INSTRUCTIONS FOR THE TASK → Restrict the output to the lines below starting at the one that contains "exact congrArg Flags.c (exec_keeps_flags_of_no_destination" and ending at the one that contains "the latch. -/", and restate them word for word, both ends included.

- Opening Delimiter -

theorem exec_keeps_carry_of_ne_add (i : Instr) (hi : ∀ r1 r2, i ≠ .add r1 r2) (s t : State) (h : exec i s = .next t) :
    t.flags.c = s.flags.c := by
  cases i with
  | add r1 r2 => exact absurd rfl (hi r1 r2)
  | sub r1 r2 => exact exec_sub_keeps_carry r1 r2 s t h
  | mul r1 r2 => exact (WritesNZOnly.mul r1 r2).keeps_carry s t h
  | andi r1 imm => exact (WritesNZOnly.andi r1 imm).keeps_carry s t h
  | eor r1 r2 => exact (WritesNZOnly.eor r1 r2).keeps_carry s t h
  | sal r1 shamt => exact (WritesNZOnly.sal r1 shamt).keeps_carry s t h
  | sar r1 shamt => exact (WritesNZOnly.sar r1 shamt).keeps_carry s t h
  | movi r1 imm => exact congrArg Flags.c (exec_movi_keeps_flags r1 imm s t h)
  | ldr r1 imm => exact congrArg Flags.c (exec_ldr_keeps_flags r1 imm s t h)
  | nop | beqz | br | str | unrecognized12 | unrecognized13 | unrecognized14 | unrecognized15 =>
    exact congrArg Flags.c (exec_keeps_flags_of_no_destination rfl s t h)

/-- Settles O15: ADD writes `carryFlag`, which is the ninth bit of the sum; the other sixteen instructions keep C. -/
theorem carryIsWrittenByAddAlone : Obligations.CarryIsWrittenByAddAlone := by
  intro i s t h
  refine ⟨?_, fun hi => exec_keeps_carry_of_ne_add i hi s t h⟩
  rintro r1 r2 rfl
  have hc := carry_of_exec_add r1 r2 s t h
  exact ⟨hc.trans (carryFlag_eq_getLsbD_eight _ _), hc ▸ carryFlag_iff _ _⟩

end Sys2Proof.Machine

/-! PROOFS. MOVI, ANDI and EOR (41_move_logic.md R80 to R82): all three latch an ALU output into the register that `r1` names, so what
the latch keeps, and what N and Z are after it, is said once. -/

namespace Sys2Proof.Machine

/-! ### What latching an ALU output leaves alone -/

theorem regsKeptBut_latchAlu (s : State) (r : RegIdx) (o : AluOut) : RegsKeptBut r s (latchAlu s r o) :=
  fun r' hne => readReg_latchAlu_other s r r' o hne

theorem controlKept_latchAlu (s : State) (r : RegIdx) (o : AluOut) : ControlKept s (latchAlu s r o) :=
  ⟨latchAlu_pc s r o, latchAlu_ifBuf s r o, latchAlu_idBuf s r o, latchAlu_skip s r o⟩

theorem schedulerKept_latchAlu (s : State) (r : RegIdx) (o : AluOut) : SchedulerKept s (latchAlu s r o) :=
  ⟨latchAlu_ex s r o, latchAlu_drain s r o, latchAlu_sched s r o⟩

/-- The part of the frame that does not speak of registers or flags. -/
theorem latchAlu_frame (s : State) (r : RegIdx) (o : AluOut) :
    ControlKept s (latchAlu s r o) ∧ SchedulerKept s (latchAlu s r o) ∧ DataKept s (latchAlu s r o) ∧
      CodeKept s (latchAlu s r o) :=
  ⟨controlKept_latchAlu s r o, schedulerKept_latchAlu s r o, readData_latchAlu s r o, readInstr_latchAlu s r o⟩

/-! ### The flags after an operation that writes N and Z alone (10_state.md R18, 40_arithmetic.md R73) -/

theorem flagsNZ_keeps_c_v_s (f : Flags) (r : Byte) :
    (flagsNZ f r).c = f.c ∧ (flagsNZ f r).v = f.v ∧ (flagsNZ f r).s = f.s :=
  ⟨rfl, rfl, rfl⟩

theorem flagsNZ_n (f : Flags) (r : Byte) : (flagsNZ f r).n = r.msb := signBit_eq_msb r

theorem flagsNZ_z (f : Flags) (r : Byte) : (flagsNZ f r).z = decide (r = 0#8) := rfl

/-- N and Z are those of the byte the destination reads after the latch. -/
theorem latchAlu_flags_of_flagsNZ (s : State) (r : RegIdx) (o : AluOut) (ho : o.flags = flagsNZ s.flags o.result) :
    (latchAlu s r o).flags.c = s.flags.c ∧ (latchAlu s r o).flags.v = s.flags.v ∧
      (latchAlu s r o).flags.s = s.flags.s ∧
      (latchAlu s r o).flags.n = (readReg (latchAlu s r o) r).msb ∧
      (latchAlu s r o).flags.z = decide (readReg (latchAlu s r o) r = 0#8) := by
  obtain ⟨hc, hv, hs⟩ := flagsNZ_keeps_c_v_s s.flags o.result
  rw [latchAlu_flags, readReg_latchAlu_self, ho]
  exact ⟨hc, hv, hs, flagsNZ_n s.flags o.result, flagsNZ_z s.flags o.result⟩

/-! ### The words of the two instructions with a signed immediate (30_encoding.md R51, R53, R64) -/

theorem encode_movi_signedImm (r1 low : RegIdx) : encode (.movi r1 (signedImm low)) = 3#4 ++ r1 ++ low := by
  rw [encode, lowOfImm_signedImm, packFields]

- Closing Delimiter -
- Opening Delimiter -

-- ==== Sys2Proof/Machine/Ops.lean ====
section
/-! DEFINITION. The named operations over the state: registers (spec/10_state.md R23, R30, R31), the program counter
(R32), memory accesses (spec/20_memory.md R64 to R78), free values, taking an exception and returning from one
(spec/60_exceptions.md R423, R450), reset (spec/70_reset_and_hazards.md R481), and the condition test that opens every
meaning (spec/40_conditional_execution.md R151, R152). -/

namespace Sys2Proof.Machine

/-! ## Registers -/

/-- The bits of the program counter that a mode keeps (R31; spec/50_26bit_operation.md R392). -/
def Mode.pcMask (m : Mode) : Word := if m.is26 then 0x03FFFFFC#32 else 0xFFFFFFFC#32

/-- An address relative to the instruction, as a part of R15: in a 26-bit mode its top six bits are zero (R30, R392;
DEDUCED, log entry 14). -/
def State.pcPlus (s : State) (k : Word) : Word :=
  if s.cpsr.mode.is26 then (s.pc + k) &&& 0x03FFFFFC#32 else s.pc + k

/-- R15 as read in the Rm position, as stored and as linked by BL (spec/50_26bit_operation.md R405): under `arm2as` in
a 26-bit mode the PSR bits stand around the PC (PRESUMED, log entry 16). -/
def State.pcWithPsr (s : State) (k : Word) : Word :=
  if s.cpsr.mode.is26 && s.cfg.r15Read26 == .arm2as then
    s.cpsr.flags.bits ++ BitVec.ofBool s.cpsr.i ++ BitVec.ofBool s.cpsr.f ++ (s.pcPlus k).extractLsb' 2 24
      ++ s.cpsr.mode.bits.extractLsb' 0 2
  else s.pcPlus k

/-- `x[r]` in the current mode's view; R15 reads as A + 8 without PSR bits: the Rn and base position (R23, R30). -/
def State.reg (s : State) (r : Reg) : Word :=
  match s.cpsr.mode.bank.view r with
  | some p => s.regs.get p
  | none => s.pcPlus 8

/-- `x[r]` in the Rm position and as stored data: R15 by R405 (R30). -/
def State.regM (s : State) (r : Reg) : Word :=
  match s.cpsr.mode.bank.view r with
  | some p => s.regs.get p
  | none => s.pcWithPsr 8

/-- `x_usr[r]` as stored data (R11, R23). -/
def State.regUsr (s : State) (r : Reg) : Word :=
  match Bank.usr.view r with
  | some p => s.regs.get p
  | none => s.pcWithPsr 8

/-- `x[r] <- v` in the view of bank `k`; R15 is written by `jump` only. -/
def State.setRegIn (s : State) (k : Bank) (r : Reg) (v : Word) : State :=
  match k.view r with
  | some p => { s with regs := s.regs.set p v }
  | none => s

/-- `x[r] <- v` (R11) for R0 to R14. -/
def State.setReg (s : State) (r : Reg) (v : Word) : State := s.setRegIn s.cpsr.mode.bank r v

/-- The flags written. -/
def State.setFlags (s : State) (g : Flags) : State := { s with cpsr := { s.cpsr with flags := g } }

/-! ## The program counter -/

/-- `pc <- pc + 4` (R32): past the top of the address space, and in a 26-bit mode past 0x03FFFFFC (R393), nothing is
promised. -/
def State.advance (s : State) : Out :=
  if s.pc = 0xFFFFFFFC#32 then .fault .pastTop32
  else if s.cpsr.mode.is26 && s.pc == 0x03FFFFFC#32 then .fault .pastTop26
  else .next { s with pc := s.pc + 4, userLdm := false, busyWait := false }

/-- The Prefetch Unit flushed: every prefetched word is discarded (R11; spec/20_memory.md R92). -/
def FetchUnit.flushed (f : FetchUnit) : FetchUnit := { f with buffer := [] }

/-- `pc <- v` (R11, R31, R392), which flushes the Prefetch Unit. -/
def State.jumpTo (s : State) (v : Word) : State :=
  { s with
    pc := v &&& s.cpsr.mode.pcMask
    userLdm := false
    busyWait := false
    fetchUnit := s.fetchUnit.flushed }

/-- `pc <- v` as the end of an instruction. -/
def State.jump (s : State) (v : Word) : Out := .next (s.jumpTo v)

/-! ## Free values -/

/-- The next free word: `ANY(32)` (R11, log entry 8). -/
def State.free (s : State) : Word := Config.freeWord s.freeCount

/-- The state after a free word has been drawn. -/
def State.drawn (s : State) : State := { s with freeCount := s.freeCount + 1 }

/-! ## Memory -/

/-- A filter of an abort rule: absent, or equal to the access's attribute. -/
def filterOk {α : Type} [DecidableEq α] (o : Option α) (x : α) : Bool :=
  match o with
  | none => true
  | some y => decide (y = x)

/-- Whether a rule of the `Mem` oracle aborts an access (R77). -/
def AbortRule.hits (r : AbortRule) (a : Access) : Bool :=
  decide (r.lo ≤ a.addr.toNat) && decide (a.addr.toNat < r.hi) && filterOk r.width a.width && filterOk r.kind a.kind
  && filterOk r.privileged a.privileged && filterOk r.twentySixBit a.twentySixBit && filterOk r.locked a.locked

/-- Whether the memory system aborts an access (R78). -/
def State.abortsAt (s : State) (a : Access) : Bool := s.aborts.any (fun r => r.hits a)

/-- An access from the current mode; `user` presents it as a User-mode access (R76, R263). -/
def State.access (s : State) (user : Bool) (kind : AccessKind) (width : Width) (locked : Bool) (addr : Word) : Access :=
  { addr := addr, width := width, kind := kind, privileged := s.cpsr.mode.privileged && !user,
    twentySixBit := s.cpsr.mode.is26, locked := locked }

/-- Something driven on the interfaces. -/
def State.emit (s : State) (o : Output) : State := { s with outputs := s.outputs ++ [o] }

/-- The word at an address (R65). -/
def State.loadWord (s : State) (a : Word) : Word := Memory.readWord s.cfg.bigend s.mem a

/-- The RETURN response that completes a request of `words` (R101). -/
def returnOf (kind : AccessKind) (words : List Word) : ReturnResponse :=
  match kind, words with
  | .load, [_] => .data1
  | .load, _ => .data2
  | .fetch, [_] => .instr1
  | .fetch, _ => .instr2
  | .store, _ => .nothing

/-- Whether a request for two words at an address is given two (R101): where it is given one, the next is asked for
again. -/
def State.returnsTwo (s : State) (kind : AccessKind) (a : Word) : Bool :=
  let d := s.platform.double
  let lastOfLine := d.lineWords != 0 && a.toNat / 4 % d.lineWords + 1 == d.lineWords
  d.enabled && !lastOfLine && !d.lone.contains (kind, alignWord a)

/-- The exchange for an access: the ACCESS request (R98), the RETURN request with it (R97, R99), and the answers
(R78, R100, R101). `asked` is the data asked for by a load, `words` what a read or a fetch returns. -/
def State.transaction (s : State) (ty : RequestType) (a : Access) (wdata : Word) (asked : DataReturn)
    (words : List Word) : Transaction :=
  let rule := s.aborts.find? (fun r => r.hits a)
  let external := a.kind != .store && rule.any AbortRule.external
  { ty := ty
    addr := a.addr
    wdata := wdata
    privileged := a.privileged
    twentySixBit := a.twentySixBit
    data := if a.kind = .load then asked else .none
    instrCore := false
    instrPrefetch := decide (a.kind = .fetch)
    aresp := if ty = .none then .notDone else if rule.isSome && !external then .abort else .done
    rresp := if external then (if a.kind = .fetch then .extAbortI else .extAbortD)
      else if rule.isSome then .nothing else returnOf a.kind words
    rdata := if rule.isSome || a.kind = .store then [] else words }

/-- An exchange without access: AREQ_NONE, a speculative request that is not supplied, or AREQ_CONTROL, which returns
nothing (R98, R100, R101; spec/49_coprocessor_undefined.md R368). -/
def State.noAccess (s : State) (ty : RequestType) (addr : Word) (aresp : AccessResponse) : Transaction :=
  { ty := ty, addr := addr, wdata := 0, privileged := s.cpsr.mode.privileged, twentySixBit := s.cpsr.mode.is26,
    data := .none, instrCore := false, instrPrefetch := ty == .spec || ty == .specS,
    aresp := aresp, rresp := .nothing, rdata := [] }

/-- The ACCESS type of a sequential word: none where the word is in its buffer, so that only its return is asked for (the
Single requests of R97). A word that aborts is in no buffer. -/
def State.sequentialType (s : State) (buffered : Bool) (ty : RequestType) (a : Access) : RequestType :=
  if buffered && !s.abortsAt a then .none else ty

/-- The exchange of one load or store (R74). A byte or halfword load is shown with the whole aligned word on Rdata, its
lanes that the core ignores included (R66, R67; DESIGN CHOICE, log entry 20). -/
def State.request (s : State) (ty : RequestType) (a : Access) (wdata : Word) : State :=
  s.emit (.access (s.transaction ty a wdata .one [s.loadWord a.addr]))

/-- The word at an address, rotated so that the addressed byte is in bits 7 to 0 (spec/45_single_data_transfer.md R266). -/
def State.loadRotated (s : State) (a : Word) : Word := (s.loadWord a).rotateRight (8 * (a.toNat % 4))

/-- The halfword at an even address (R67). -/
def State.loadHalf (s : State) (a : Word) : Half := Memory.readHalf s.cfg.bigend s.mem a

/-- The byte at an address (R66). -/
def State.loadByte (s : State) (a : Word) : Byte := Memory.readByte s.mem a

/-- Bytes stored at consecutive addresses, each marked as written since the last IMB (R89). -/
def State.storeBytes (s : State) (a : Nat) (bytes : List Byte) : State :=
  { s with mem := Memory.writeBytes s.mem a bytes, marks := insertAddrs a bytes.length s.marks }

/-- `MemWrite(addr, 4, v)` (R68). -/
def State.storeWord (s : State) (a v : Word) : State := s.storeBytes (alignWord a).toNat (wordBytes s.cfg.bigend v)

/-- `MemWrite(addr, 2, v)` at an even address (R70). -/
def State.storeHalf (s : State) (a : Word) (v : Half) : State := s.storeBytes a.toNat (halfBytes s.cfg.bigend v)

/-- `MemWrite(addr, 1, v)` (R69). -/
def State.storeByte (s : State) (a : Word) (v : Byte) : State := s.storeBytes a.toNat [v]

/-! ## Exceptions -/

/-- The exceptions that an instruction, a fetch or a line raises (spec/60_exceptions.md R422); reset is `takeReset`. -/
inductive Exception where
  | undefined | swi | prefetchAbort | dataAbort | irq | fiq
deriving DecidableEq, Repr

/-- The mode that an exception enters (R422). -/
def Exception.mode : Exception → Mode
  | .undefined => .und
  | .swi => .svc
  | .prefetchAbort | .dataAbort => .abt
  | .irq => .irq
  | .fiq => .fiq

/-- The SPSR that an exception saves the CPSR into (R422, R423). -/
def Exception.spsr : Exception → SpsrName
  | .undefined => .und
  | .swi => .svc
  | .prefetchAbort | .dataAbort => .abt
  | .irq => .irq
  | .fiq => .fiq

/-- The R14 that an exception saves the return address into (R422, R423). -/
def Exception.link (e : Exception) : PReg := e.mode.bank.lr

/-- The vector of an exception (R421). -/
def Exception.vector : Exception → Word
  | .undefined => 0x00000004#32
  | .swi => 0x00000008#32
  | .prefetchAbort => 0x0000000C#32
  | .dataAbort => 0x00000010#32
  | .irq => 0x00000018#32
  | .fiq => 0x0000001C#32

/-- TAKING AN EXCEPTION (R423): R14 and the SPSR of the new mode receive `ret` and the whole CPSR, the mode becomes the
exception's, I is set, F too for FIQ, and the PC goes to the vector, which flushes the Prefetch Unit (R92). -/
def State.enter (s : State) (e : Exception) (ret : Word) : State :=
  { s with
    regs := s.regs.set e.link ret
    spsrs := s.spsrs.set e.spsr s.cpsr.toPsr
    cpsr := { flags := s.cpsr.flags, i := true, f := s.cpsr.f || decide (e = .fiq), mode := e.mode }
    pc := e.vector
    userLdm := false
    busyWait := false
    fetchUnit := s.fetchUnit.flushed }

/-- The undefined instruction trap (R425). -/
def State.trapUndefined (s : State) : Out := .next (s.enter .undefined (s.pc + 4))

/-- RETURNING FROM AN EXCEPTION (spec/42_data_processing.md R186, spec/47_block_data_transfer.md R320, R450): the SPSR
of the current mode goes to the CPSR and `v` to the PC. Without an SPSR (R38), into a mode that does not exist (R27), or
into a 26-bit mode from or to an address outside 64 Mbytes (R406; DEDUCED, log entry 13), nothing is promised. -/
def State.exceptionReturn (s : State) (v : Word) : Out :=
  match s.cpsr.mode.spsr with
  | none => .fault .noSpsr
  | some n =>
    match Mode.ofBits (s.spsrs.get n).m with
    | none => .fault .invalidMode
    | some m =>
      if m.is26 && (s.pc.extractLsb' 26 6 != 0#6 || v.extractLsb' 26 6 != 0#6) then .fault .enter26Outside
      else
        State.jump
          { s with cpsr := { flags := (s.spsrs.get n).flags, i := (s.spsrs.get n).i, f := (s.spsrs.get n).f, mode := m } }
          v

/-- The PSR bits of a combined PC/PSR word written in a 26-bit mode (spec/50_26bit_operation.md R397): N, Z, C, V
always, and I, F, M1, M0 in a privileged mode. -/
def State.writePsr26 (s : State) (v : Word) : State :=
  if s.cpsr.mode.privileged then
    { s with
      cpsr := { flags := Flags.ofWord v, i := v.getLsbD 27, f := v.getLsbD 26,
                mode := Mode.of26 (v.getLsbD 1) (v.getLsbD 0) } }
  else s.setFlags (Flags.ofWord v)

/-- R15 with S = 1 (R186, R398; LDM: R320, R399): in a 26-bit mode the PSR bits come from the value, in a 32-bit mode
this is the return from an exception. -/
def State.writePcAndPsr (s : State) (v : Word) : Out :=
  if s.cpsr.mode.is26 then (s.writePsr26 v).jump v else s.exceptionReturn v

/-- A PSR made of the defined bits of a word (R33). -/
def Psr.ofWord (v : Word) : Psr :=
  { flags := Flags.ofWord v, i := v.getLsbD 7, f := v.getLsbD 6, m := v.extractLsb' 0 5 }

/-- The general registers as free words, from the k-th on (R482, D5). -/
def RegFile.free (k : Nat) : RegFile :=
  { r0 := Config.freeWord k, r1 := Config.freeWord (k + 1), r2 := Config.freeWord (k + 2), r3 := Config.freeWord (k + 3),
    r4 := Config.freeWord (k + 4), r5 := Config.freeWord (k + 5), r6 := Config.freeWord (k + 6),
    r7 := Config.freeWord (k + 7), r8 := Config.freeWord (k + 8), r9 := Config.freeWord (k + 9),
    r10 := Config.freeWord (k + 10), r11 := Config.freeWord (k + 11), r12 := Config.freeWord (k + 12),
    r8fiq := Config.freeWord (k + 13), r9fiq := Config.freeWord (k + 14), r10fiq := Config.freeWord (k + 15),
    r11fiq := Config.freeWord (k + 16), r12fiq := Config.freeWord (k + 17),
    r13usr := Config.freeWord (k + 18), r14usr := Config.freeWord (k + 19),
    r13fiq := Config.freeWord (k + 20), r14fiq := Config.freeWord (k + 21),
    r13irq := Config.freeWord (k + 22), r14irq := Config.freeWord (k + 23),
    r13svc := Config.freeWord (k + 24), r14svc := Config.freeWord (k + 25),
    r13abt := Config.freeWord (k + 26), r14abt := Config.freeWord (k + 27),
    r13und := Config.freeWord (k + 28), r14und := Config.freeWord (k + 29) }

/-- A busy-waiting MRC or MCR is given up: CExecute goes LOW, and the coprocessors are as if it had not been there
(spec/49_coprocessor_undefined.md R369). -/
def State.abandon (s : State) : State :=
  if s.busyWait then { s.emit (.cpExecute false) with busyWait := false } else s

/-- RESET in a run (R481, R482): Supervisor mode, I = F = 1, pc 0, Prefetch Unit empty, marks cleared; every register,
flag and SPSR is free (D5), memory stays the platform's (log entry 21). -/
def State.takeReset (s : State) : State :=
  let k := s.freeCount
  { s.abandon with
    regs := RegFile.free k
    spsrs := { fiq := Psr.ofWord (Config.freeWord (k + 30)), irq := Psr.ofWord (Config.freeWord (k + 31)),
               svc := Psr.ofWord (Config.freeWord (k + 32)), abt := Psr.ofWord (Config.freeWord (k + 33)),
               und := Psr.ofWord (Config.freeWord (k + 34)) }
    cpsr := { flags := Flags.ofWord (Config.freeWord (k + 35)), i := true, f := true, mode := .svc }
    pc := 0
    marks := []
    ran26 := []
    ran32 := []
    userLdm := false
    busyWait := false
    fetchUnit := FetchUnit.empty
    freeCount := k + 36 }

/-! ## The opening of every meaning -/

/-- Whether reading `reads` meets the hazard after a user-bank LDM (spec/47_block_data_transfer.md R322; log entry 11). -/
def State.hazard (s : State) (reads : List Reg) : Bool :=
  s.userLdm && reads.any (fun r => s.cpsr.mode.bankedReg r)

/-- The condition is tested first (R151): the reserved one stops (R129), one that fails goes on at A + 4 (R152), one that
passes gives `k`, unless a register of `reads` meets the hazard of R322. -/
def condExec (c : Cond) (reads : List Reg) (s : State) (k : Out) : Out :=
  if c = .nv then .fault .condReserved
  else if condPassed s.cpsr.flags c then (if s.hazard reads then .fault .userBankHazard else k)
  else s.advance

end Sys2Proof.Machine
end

- Closing Delimiter -
- Opening Delimiter -

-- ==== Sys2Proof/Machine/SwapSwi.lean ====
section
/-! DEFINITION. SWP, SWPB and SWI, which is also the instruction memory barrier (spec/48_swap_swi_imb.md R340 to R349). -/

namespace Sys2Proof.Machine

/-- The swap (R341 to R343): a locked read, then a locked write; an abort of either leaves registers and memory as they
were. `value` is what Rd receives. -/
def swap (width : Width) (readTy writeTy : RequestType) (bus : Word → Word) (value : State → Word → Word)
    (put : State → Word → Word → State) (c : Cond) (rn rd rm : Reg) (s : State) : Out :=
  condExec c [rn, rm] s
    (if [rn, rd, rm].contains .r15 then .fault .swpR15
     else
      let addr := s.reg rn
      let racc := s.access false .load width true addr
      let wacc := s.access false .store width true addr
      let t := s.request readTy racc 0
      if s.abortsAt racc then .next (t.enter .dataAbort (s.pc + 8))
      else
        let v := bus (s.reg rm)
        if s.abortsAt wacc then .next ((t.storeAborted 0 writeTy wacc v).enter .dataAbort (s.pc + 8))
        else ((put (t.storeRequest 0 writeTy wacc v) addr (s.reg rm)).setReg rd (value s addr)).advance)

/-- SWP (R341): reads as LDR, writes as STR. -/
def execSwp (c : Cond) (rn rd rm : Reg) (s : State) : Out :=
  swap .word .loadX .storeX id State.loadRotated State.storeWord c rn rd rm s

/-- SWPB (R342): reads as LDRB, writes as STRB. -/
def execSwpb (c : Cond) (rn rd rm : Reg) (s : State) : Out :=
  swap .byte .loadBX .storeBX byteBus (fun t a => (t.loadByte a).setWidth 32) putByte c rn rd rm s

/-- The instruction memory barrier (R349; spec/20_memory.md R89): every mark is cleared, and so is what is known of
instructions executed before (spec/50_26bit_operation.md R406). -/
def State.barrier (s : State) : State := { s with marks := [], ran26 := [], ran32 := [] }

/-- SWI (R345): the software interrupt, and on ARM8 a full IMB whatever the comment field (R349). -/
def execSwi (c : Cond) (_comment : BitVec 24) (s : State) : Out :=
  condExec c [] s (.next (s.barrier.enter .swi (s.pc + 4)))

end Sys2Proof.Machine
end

- Closing Delimiter -

WRITTEN SOLUTION →
    exact congrArg Flags.c (exec_keeps_flags_of_no_destination rfl s t h)

/-- Settles O15: ADD writes `carryFlag`, which is the ninth bit of the sum; the other sixteen instructions keep C. -/
theorem carryIsWrittenByAddAlone : Obligations.CarryIsWrittenByAddAlone := by
  intro i s t h
  refine ⟨?_, fun hi => exec_keeps_carry_of_ne_add i hi s t h⟩
  rintro r1 r2 rfl
  have hc := carry_of_exec_add r1 r2 s t h
  exact ⟨hc.trans (carryFlag_eq_getLsbD_eight _ _), hc ▸ carryFlag_iff _ _⟩

end Sys2Proof.Machine

/-! PROOFS. MOVI, ANDI and EOR (41_move_logic.md R80 to R82): all three latch an ALU output into the register that `r1` names, so what
the latch keeps, and what N and Z are after it, is said once. -/

namespace Sys2Proof.Machine

/-! ### What latching an ALU output leaves alone -/

theorem regsKeptBut_latchAlu (s : State) (r : RegIdx) (o : AluOut) : RegsKeptBut r s (latchAlu s r o) :=
  fun r' hne => readReg_latchAlu_other s r r' o hne

theorem controlKept_latchAlu (s : State) (r : RegIdx) (o : AluOut) : ControlKept s (latchAlu s r o) :=
  ⟨latchAlu_pc s r o, latchAlu_ifBuf s r o, latchAlu_idBuf s r o, latchAlu_skip s r o⟩

theorem schedulerKept_latchAlu (s : State) (r : RegIdx) (o : AluOut) : SchedulerKept s (latchAlu s r o) :=
  ⟨latchAlu_ex s r o, latchAlu_drain s r o, latchAlu_sched s r o⟩

/-- The part of the frame that does not speak of registers or flags. -/
theorem latchAlu_frame (s : State) (r : RegIdx) (o : AluOut) :
    ControlKept s (latchAlu s r o) ∧ SchedulerKept s (latchAlu s r o) ∧ DataKept s (latchAlu s r o) ∧
      CodeKept s (latchAlu s r o) :=
  ⟨controlKept_latchAlu s r o, schedulerKept_latchAlu s r o, readData_latchAlu s r o, readInstr_latchAlu s r o⟩

/-! ### The flags after an operation that writes N and Z alone (10_state.md R18, 40_arithmetic.md R73) -/

theorem flagsNZ_keeps_c_v_s (f : Flags) (r : Byte) :
    (flagsNZ f r).c = f.c ∧ (flagsNZ f r).v = f.v ∧ (flagsNZ f r).s = f.s :=
  ⟨rfl, rfl, rfl⟩

theorem flagsNZ_n (f : Flags) (r : Byte) : (flagsNZ f r).n = r.msb := signBit_eq_msb r

theorem flagsNZ_z (f : Flags) (r : Byte) : (flagsNZ f r).z = decide (r = 0#8) := rfl

/-- N and Z are those of the byte the destination reads after the latch. -/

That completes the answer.